CU @Dorfmitte: CDU zieht in Höver positive Bilanz der Reihe

Zum Abschluss der Gesprächsreihe „CU @Dorfmitte“ des CDU-Bürgermeisterkandidaten Dr. Marco Schinze-Gerber kamen am Nachmittag noch einmal zahlreiche Besucher vor der Grundschule in Höver zusammen. Unterstützung erhielt der Sehnder Kandidat dabei vom CDU-Kandidaten für das Amt des Regionspräsidenten, Dr. Oliver Junk, sowie vom Bundestagsabgeordneten Hendrik Hoppenstedt.
Schinze-Gerber blickte auf seine Haustürbesuche und die insgesamt 14 bisherigen Stationen der Veranstaltungsreihe zurück. Die Resonanz sei gut gewesen, sagte er. „Die Veranstaltungen in Wehmingen und Evern waren mit dem Besuch die Top-Treffen“, so Dr. Schinze-Gerber in Höver. Im Schnitt hätten rund 70 Gäste an den Treffen teilgenommen. Auch kleinere Orte hätten eine beachtliche Beteiligung gezeigt: „In Gretenberg waren es zwölf Personen – bei 109 Einwohnern immerhin rund zehn Prozent“, so Schinze-Gerber.
Themen beim Wahlkampf
Die Gesprächsthemen bei den Veranstaltungen hätten sich weitgehend mit denen an den Haustüren gedeckt. Die Gespräche dort dauerten im Durchschnitt zwischen fünf und zehn Minuten; zugleich sei die Antreffquote hoch gewesen. Im Mittelpunkt hätten vor allem vier Punkte gestanden: Erstens ging es um die Grün- und Grauflächenpflege, zweitens um das inzwischen gestrichene Fahrradparkhaus, drittens um das neue Rathaus und die neue Mitte von Sehnde und viertens um die Finanzlage der Stadt.
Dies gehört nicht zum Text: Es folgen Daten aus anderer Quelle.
-- ==== Sys2Proof/Machine/HostProgram.lean ====
section
/-! DEFINITION. The host programs' notation: register writes and reads by name and the pseudo-instructions
(30_encoding.md R100 to R102). -/

namespace Sys2Proof.Machine

/-- The offset of a register (10_state.md R21); the first reserved one stands for `reserved`. -/
def Reg.offset : Reg → Nat
  | .cmd => 0x000
  | .status => 0x004
  | .event => 0x008
  | .irqEn => 0x00C
  | .srcAddr => 0x010
  | .dstAddr => 0x014
  | .len => 0x018
  | .keyAddr => 0x01C
  | .keyLen => 0x020
  | .ivAddr => 0x024
  | .ivLen => 0x028
  | .slotState0 => 0x030
  | .slotState1 => 0x034
  | .slotDir => 0x038
  | .cvSel => 0x040
  | .param => 0x044
  | .id => 0x048
  | .cvWin m => 0x080 + 4 * m
  | .reserved => 0x02C

/-- `wr REG, v` (R101). -/
def wr (p : Params) (r : Reg) (v : Word) : Input := .host (.writeReg (p.base + r.offset) .word v)

/-- `rd REG` (R101). -/
def rd (p : Params) (r : Reg) : Input := .host (.readReg (p.base + r.offset) .word)

/-- `wr CMD, <mnemonic>` (R101). -/
def issue (p : Params) (i : Instr) : Input := wr p .cmd (encode i)

/-- `cbc.alloc` (R102). -/
def cbcAlloc (p : Params) : List Input := [issue p .alloc, .host .wait]

/-- `cbc.init s, dir, ka, ia` (R102). -/
def cbcInit (p : Params) (s : Nat) (d : Dir) (ka ia : Word) : List Input :=
  [wr p .keyAddr ka, wr p .keyLen (BitVec.ofNat 32 p.keyBytes), wr p .ivAddr ia,
   wr p .ivLen (BitVec.ofNat 32 p.blockBytes), issue p (.init s d), .host .wait]

/-- `cbc.update s, src, dst, n` (R102). -/
def cbcUpdate (p : Params) (s : Nat) (src dst n : Word) : List Input :=
  [wr p .srcAddr src, wr p .dstAddr dst, wr p .len n, issue p (.update s), .host .wait]

/-- `cbc.final s` (R102). -/
def cbcFinal (p : Params) (s : Nat) : List Input := [issue p (.final s), .host .wait]

/-- `cbc.free s` (R102). -/
def cbcFree (p : Params) (s : Nat) : List Input := [issue p (.free s), .host .wait]

/-- `cbc.copy t, r` (R102). -/
def cbcCopy (p : Params) (t r : Nat) : List Input := [issue p (.copy t r), .host .wait]

/-- `clr.done` (R102). -/
def clrDone (p : Params) : List Input := [wr p .event 1]

end Sys2Proof.Machine
end

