-- ==== Sys2Proof/Tests/Slice0.lean ====
section
/-! SUPPORT. The model's own tests: ill-formed terms, words written out from the encoding, single steps against
95_test_vectors.md, and a witness for the hypotheses of every statement that has some. -/

namespace Sys2Proof.Tests

open Sys2Proof.Machine

/-! ## Well-formedness: an ill-formed term for each check -/

theorem test_wf_refuses_init : (Instr.init 16 .enc).wf = false := by decide
theorem test_wf_refuses_update : (Instr.update 16).wf = false := by decide
theorem test_wf_refuses_final : (Instr.final 99).wf = false := by decide
theorem test_wf_refuses_free : (Instr.free 16).wf = false := by decide
theorem test_wf_refuses_copy_dst : (Instr.copy 16 0).wf = false := by decide
theorem test_wf_refuses_copy_src : (Instr.copy 0 16).wf = false := by decide
theorem test_wf_accepts : (Instr.copy 15 15).wf = true := by decide

/-- 00_scope.md R6: B = 129, NUM_SLOTS = 17, K = 256 and KS_BITS = 0 are refused. -/
theorem test_params_bounds :
    Params.atReset.wf = true ∧ ({ Params.atReset with blockBytes := 129 } : Params).wf = false ∧
    ({ Params.atReset with numSlots := 17 } : Params).wf = false ∧
    ({ Params.atReset with keyBytes := 256 } : Params).wf = false ∧
    ({ Params.atReset with ksBits := 0 } : Params).wf = false := by decide

/-! ## Decoding: words written out bit by bit from 30_encoding.md R99 -/

theorem test_decode_alloc : decode 0b00000000000000000000000000000001#32 = .ok .alloc := by decide
theorem test_decode_init : decode 0b00000000000000000000001000010010#32 = .ok (.init 2 .dec) := by decide
theorem test_decode_update : decode 0b00000000000000000000111100000011#32 = .ok (.update 15) := by decide
theorem test_decode_final : decode 0b00000000000000000000000100000100#32 = .ok (.final 1) := by decide
theorem test_decode_free : decode 0b00000000000000000000001100000101#32 = .ok (.free 3) := by decide
theorem test_decode_copy : decode 0b00000000000000000011000100000110#32 = .ok (.copy 1 3) := by decide
theorem test_decode_reserved_opcode : decode 0x00000007#32 = .error .reservedOpcode := by decide
theorem test_decode_reserved_bits : decode 0x00000022#32 = .error .reservedBits := by decide
theorem test_decode_unused_field : decode 0x00001003#32 = .error .unusedField := by decide
theorem test_decode_table_word : decodeTableWord 32 0x212 = some (.init 2 .dec) := by decide
theorem test_encode_copy : encode (.copy 1 3) = 0x00003106#32 := by decide

/-! ## States for the tests: TOY8 and the shared start state of 95_test_vectors.md sections 1.1 and 1.2 -/

def toyParams : Params := { Params.atReset with backend := .toy8, failures := .never }
/-- TOY8 behind a backend that rejects one key for decryption. -/
def weakKeyParams : Params :=
  { toyParams with
    failures := .listed []
    keyPolicy := .rejects [(.dec, [0x01, 0x23, 0x45, 0x67, 0x89, 0xab, 0xcd, 0xef])] }
def testKey : Bytes := [0x01, 0x23, 0x45, 0x67, 0x89, 0xab, 0xcd, 0xef]
def testIv : Bytes := [0x00, 0x01, 0x02, 0x03, 0x04, 0x05, 0x06, 0x07]
def testPt : Bytes := [0x00, 0x11, 0x22, 0x33, 0x44, 0x55, 0x66, 0x77]
def testCt : Bytes := [0x11, 0x03, 0x75, 0x27, 0xd9, 0xcb, 0xbd, 0xef]
def testMem : List Host.Cell :=
  writeBytes (writeBytes (writeBytes [] 0x1000 testKey) 0x1010 testIv) 0x2000 testPt
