/-! ### The opcode map, a row of sixteen at a time -/

/-- Opcodes 00 to 0F (30_encoding.md R141, R149). -/
def decodeRow0 (lo : Nat) (b : Byte) (bs : List Byte) : Parsed :=
  match lo with
  | 0x0 => formEbGb .addEbGb bs
  | 0x1 => formEvGv .addEvGv bs
  | 0x2 => formGbEb .addGbEb bs
  | 0x3 => formGvEv .addGvEv bs
  | 0x4 => formIb .addAlIb bs
  | 0x5 => formIv .addAxIv bs
  | 0x6 => .ok (.pushSreg .es, bs)
  | 0x7 => .ok (.popSreg .es, bs)
  | 0x8 => formEbGb .orEbGb bs
  | 0x9 => formEvGv .orEvGv bs
  | 0xA => formGbEb .orGbEb bs
  | 0xB => formGvEv .orGvEv bs
  | 0xC => formIb .orAlIb bs
  | 0xD => formIv .orAxIv bs
  | 0xE => .ok (.pushSreg .cs, bs)
  | _ => .ok (.invalidOp b, bs)

/-- Opcodes 10 to 1F (30_encoding.md R141). -/
def decodeRow1 (lo : Nat) (bs : List Byte) : Parsed :=
  match lo with
  | 0x0 => formEbGb .adcEbGb bs
  | 0x1 => formEvGv .adcEvGv bs
  | 0x2 => formGbEb .adcGbEb bs
  | 0x3 => formGvEv .adcGvEv bs
  | 0x4 => formIb .adcAlIb bs
  | 0x5 => formIv .adcAxIv bs
  | 0x6 => .ok (.pushSreg .ss, bs)
  | 0x7 => .ok (.popSreg .ss, bs)
  | 0x8 => formEbGb .sbbEbGb bs
  | 0x9 => formEvGv .sbbEvGv bs
  | 0xA => formGbEb .sbbGbEb bs
  | 0xB => formGvEv .sbbGvEv bs
  | 0xC => formIb .sbbAlIb bs
  | 0xD => formIv .sbbAxIv bs
  | 0xE => .ok (.pushSreg .ds, bs)
  | _ => .ok (.popSreg .ds, bs)

/-- Opcodes 20 to 2F (30_encoding.md R141). -/
def decodeRow2 (lo : Nat) (bs : List Byte) : Parsed :=
  match lo with
  | 0x0 => formEbGb .andEbGb bs
  | 0x1 => formEvGv .andEvGv bs
  | 0x2 => formGbEb .andGbEb bs
  | 0x3 => formGvEv .andGvEv bs
  | 0x4 => formIb .andAlIb bs
  | 0x5 => formIv .andAxIv bs
  | 0x6 => .ok (.pfxEs, bs)
  | 0x7 => .ok (.daa, bs)
  | 0x8 => formEbGb .subEbGb bs
  | 0x9 => formEvGv .subEvGv bs
  | 0xA => formGbEb .subGbEb bs
  | 0xB => formGvEv .subGvEv bs
  | 0xC => formIb .subAlIb bs
  | 0xD => formIv .subAxIv bs
  | 0xE => .ok (.pfxCs, bs)
  | _ => .ok (.das, bs)

/-- Opcodes 30 to 3F (30_encoding.md R141). -/
def decodeRow3 (lo : Nat) (bs : List Byte) : Parsed :=
  match lo with
  | 0x0 => formEbGb .xorEbGb bs
  | 0x1 => formEvGv .xorEvGv bs
  | 0x2 => formGbEb .xorGbEb bs
  | 0x3 => formGvEv .xorGvEv bs
  | 0x4 => formIb .xorAlIb bs
  | 0x5 => formIv .xorAxIv bs
  | 0x6 => .ok (.pfxSs, bs)
  | 0x7 => .ok (.aaa, bs)
  | 0x8 => formEbGb .cmpEbGb bs
  | 0x9 => formEvGv .cmpEvGv bs
  | 0xA => formGbEb .cmpGbEb bs
  | 0xB => formGvEv .cmpGvEv bs
  | 0xC => formIb .cmpAlIb bs
  | 0xD => formIv .cmpAxIv bs
  | 0xE => .ok (.pfxDs, bs)
  | _ => .ok (.aas, bs)

/-- Opcodes 40 to 4F (30_encoding.md R141). -/
def decodeRow4 (lo : Nat) (bs : List Byte) : Parsed :=
  match lo with
  | 0x0 => .ok (.incR16 .ax, bs)
  | 0x1 => .ok (.incR16 .cx, bs)
  | 0x2 => .ok (.incR16 .dx, bs)
  | 0x3 => .ok (.incR16 .bx, bs)
  | 0x4 => .ok (.incR16 .sp, bs)
  | 0x5 => .ok (.incR16 .bp, bs)
  | 0x6 => .ok (.incR16 .si, bs)
  | 0x7 => .ok (.incR16 .di, bs)
  | 0x8 => .ok (.decR16 .ax, bs)
  | 0x9 => .ok (.decR16 .cx, bs)
  | 0xA => .ok (.decR16 .dx, bs)
  | 0xB => .ok (.decR16 .bx, bs)
  | 0xC => .ok (.decR16 .sp, bs)
  | 0xD => .ok (.decR16 .bp, bs)
  | 0xE => .ok (.decR16 .si, bs)
  | _ => .ok (.decR16 .di, bs)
Weitere wiederkehrende Anliegen seien Kinderbetreuung, Schulentwicklung, ein Kinderarzt und die gesundheitliche Versorgung im Stadtgebiet gewesen. Schinze-Gerber zeigte sich mit der Kombination aus Haustürbesuchen und Gesprächsständen zufrieden: „Ich bin schon einige Jahre im politischen Bereich unterwegs und habe alle Arten von Veranstaltungen besucht. Aber die diesjährige Reihe mit Haustürbesuchen und den CU-@Dorfmitte-Ständen war gut.“ Diese Form des Austauschs wolle er auch nach der Wahl fortsetzen und weiterhin die Ortsteile besuchen.
Wahlkampf in Höver
Auch Elisabeth Schärling, CDU-Kandidatin für Höver und den Stadtrat, zog ein positives Fazit. „Wir haben schöne Gespräche geführt“, sagte sie. Mit Oliver Junk und Hendrik Hoppenstedt habe sie insbesondere über die Belastungen Hövers gesprochen. Dabei seien unter anderem das Holcim-Werk, der Schwerlastverkehr und die Lärmsituation am Kreisverkehr am Ortseingang zur Sprache gekommen.
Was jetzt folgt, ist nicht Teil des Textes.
-- ==== Sys2Proof/Machine/State.lean ====
section
/-! DEFINITION. The state of the core and of the collaborators it consults, as plain data, the reasons
a step can stop, and the state after reset (10_state.md, 70_reset_and_hazards.md R700). -/

namespace Sys2Proof.Machine

/-- The eight general registers (10_state.md R30). -/
structure Regs where
  ax : Word
  bx : Word
  cx : Word
  dx : Word
  sp : Word
  bp : Word
  si : Word
  di : Word
  deriving DecidableEq, Repr

/-- The four segment registers (10_state.md R34). -/
structure SegRegs where
  cs : Word
  ds : Word
  es : Word
  ss : Word
  deriving DecidableEq, Repr

/-- The nine flags, stored as nine booleans (10_state.md R37, R39). -/
structure Flags where
  /-- CF, carry -/
  cf : Bool
  /-- PF, parity -/
  pf : Bool
  /-- AF, adjust -/
  af : Bool
  /-- ZF, zero -/
  zf : Bool
  /-- SF, sign -/
  sf : Bool
  /-- TF, trap -/
  tf : Bool
  /-- IF, interrupt enable -/
  ief : Bool
  /-- DF, direction -/
  df : Bool
  /-- OF, overflow -/
  ovf : Bool
  deriving DecidableEq, Repr

/-- The repeat prefix in force (10_state.md R49). -/
inductive Rep where
  | none
  | repz
  | repnz
  deriving DecidableEq, Repr

/-- The two fatal errors (60_exceptions.md R630, R631). -/
inductive FaultKind where
  | invalidOpcode
  | unsupportedPrefixCombination
  deriving DecidableEq, Repr

/-- The record a fatal error leaves (10_state.md R52, 60_exceptions.md R632). -/
structure FaultRecord where
  kind : FaultKind
  opcode : Byte
  modrm : Option Byte
  cs : Word
  ip : Word
  deriving DecidableEq, Repr

/-! ## The bus -/

/-- One call of the bus: an access to memory or to port space, with the value moved (20_memory.md R80). -/
inductive BusCall where
  /-- `mem_read_byte` -/
  | readByte (pa : PAddr) (v : Byte)
  /-- `mem_read_word` -/
  | readWord (pa : PAddr) (v : Word)
  /-- `mem_write_byte` -/
  | writeByte (pa : PAddr) (v : Byte)
  /-- `mem_write_word` -/
  | writeWord (pa : PAddr) (v : Word)
  /-- `io_read_byte` -/
  | ioRead (port : Word) (v : Byte)
  /-- `io_write_byte` -/
  | ioWrite (port : Word) (v : Byte)
  deriving DecidableEq, Repr

/-- What stands behind an address (20_memory.md R84, R86, R94). -/
inductive BusKind where
  /-- memory that behaves as RAM: a read answers the latest write -/
  | ram
  /-- memory that a write does not change -/
  | rom
  /-- a device's registers or an unmapped region: what a read answers is the bus's -/
  | device
  deriving DecidableEq, Repr

/-- A range of addresses that the platform gives a kind (20_memory.md R94; log 3). -/
structure BusWindow where
  base : Nat
  size : Nat
  kind : BusKind
  deriving DecidableEq, Repr

/-- The bus collaborator: memory, the platform's map of it, the answers it has ready and the calls made of it
(10_state.md R53, 20_memory.md R80; logs 3, 5). -/
structure Bus where
  /-- memory: (address, byte) pairs, addresses rising; an unlisted address holds no known byte (log 3) -/
  mem : List Host.Cell
  /-- the platform's map: the first window that holds an address gives its kind, RAM where none does (log 3) -/
  windows : List BusWindow
  /-- MODEL. The answers ready for the next reads of bytes that no memory holds, oldest first (log 3) -/
  memIn : List Byte
  /-- MODEL. The answers ready for the next port reads, oldest first (log 5) -/
  portIn : List Byte
  /-- MODEL. Every call made, newest first (20_memory.md R93; log 5) -/
  calls : List BusCall
  /-- MODEL. How many answers were free values (logs 3, 5) -/
  draws : Nat
  deriving DecidableEq, Repr

/-- The machine. -/
structure State where
  /-- AX to DI (10_state.md R30) -/
  regs : Regs
  /-- CS, DS, ES, SS (10_state.md R34) -/
  segs : SegRegs
  /-- IP (10_state.md R36) -/
  ip : Word
  /-- the flags (10_state.md R37) -/
  flags : Flags
  /-- `seg_override` (10_state.md R49); `none` is the spec's none -/
  segOverride : Option SegReg
  /-- `rep` (10_state.md R49) -/
  rep : Rep
  /-- `lock` (10_state.md R49) -/
  lock : Bool
  /-- `op_cs`: CS when the opcode byte was read (60_exceptions.md R600) -/
  opCs : Word
  /-- `op_ip`: IP of the opcode byte (60_exceptions.md R600) -/
  opIp : Word
  /-- `halted` (10_state.md R51) -/
  halted : Bool
  /-- `fault` (10_state.md R52) -/
  faultRec : Option FaultRecord
  /-- the interrupt controller's pending vectors, highest priority first (60_exceptions.md R610, log 4) -/
  irq : List Byte
  /-- memory and ports, behind the bus (10_state.md R53, 20_memory.md R80) -/
  bus : Bus
  /-- MODEL. How many undefined flags have been drawn (log 6) -/
  draws : Nat
  /-- MODEL. The named parameters, never written by a step (00_scope.md R7, log 7) -/
  params : Params
  /-- MODEL. Whether the host has called `install_bus` (70_reset_and_hazards.md R700, log 8) -/
  busInstalled : Bool
  deriving DecidableEq, Repr

/-- Reasons the machine stops with a fault. -/
inductive Fault where
  /-- Raised by `step` when it has read 65536 prefix bytes, which is every byte of CS from IP on: the spec's
  fetch never returns (30_encoding.md R140, D39). Safe: the model stops where the hardware hangs (log 14). -/
  | endlessPrefixes
  deriving DecidableEq, Repr

/-- Reasons the machine has no step. -/
inductive Refusal where
  /-- Raised by `exec` for an instruction that has no meaning yet. Safe. -/
  | notModelled (mnemonic : String)
  /-- Raised by `step` when `faultRec` holds a record: a faulted core takes no step
  (60_exceptions.md R633). Safe: the spec says so. -/
  | faulted
  /-- Raised by `step` before `install_bus` (70_reset_and_hazards.md R700). Safe: the spec says so. -/
  | busNotInstalled
  /-- Raised by `step` if six bytes did not decode; they always do (Obligations.SixBytesAlwaysDecode).
  Safe: it is never reached. -/
  | undecoded
  deriving DecidableEq, Repr

/-- What a meaning answers. -/
abbrev Result := Host.Outcome State Fault Refusal

/-- All general registers zero (log 1). -/
def Regs.zero : Regs := ⟨0, 0, 0, 0, 0, 0, 0, 0⟩

/-- All flags clear (10_state.md R54). -/
def Flags.clear : Flags := ⟨false, false, false, false, false, false, false, false, false⟩

/-- A bus of which nothing is known: no byte of memory, no window, no answer ready, no call made (logs 3, 5). -/
def Bus.empty : Bus where
  mem := []
  windows := []
  memIn := []
  portIn := []
  calls := []
  draws := 0

/-- The state after construction with given general registers, which the spec leaves open
(10_state.md R54, `P_RESET_GPR`), the bus installed (log 8). -/
def State.resetWith (gpr : Regs) : State where
  regs := gpr
  segs := { cs := 0xFFFF, ds := 0, es := 0, ss := 0 }
  ip := 0
  flags := Flags.clear
  segOverride := none
  rep := .none
  lock := false
  opCs := 0
  opIp := 0
  halted := false
  faultRec := none
  irq := []
  bus := Bus.empty
  draws := 0
  params := defaultParams
  busInstalled := true

/-- The machine right after reset (10_state.md R54, 70_reset_and_hazards.md R700); the general
registers, which the spec leaves open, are zero (log 1). -/
def State.reset : State := State.resetWith Regs.zero

end Sys2Proof.Machine
end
Seit auf der Hannoverschen Straße Tempo 30 ausgeschildert worden sei, habe die Auswertung eines Verkehrsdisplays am Ortseingang einen Rückgang des Schwerlastverkehrs um 200 bis 250 Fahrzeuge täglich ergeben, berichtete Schärling. Das entspreche einem Minus von rund 22 Prozent. Dennoch seien auch illegale Autorennen am Wochenende im Bereich des Blumengroßmarkts ein Thema gewesen. Darüber hinaus werde derzeit nach Ideen für zusätzliche Jugendangebote im Ort gesucht.
Mit dem Termin in Höver endete die Reihe „CU @Dorfmitte“ – am Sonntag haben nun die Wähler das Wort.